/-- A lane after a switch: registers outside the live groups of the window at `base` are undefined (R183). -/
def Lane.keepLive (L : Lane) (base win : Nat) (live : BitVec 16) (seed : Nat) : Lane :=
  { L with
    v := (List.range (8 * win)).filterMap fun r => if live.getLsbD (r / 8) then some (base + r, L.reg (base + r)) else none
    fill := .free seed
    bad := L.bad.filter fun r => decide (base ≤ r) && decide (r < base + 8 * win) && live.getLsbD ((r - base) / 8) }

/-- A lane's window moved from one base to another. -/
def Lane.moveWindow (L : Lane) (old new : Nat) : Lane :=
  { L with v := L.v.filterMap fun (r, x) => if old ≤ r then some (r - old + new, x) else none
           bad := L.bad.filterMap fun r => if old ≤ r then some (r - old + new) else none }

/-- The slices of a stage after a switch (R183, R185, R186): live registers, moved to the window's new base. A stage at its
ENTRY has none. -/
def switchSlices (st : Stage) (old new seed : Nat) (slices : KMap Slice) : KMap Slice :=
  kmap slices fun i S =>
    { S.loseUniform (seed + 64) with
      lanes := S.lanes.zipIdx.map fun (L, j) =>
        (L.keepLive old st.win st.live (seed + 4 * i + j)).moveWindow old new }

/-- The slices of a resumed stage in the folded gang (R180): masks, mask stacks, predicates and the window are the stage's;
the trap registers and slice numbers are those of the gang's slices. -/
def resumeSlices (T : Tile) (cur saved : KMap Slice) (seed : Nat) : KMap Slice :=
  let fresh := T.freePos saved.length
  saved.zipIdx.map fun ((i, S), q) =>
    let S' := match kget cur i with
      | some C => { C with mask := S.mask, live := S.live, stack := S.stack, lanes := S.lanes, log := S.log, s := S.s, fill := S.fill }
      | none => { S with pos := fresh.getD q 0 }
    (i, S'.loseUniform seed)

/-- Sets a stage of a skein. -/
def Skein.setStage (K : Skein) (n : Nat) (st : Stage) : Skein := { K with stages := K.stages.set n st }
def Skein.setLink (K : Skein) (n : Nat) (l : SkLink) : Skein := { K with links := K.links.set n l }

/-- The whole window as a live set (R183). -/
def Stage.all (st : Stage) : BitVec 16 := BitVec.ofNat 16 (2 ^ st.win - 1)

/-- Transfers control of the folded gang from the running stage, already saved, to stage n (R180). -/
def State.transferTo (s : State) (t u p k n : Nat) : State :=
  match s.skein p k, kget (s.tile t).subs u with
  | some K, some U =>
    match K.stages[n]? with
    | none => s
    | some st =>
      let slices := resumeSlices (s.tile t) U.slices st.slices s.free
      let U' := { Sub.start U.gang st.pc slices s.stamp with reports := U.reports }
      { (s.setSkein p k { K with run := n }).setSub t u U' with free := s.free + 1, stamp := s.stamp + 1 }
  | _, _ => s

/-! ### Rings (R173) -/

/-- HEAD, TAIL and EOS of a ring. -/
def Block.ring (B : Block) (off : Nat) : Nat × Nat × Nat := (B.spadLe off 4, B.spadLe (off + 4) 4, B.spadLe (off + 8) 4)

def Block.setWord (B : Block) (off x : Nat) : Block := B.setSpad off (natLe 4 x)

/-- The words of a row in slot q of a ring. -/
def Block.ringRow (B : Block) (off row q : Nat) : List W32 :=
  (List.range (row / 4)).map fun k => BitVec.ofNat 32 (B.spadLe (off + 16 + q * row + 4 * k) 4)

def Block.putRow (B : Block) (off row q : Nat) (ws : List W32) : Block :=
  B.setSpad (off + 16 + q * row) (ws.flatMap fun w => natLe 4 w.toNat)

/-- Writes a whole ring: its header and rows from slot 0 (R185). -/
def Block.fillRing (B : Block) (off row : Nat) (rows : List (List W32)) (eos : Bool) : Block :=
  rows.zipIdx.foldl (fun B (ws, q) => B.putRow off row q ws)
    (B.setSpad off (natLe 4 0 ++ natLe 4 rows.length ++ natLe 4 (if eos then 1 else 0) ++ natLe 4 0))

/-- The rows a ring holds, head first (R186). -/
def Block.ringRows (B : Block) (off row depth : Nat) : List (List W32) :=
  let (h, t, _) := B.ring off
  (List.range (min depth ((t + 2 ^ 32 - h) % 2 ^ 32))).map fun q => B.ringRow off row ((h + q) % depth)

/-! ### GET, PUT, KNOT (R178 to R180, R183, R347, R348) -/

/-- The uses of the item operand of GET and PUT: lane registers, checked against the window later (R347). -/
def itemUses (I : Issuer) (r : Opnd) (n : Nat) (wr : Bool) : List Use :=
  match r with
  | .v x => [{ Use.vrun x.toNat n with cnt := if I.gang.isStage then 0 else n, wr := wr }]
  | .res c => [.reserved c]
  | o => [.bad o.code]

*****

**DIRECTIONS FOR THIS TASK**
The answer should hold only the lines from the start of the records above through the line containing "def Lane.moveWindow (L", each set down exactly.

**EXERCISE SOLUTION**
/-- A lane after a switch: registers outside the live groups of the window at `base` are undefined (R183). -/
def Lane.keepLive (L : Lane) (base win : Nat) (live : BitVec 16) (seed : Nat) : Lane :=
  { L with
    v := (List.range (8 * win)).filterMap fun r => if live.getLsbD (r / 8) then some (base + r, L.reg (base + r)) else none
    fill := .free seed
    bad := L.bad.filter fun r => decide (base ≤ r) && decide (r < base + 8 * win) && live.getLsbD ((r - base) / 8) }

/-- A lane's window moved from one base to another. -/
def Lane.moveWindow (L : Lane) (old new : Nat) : Lane :=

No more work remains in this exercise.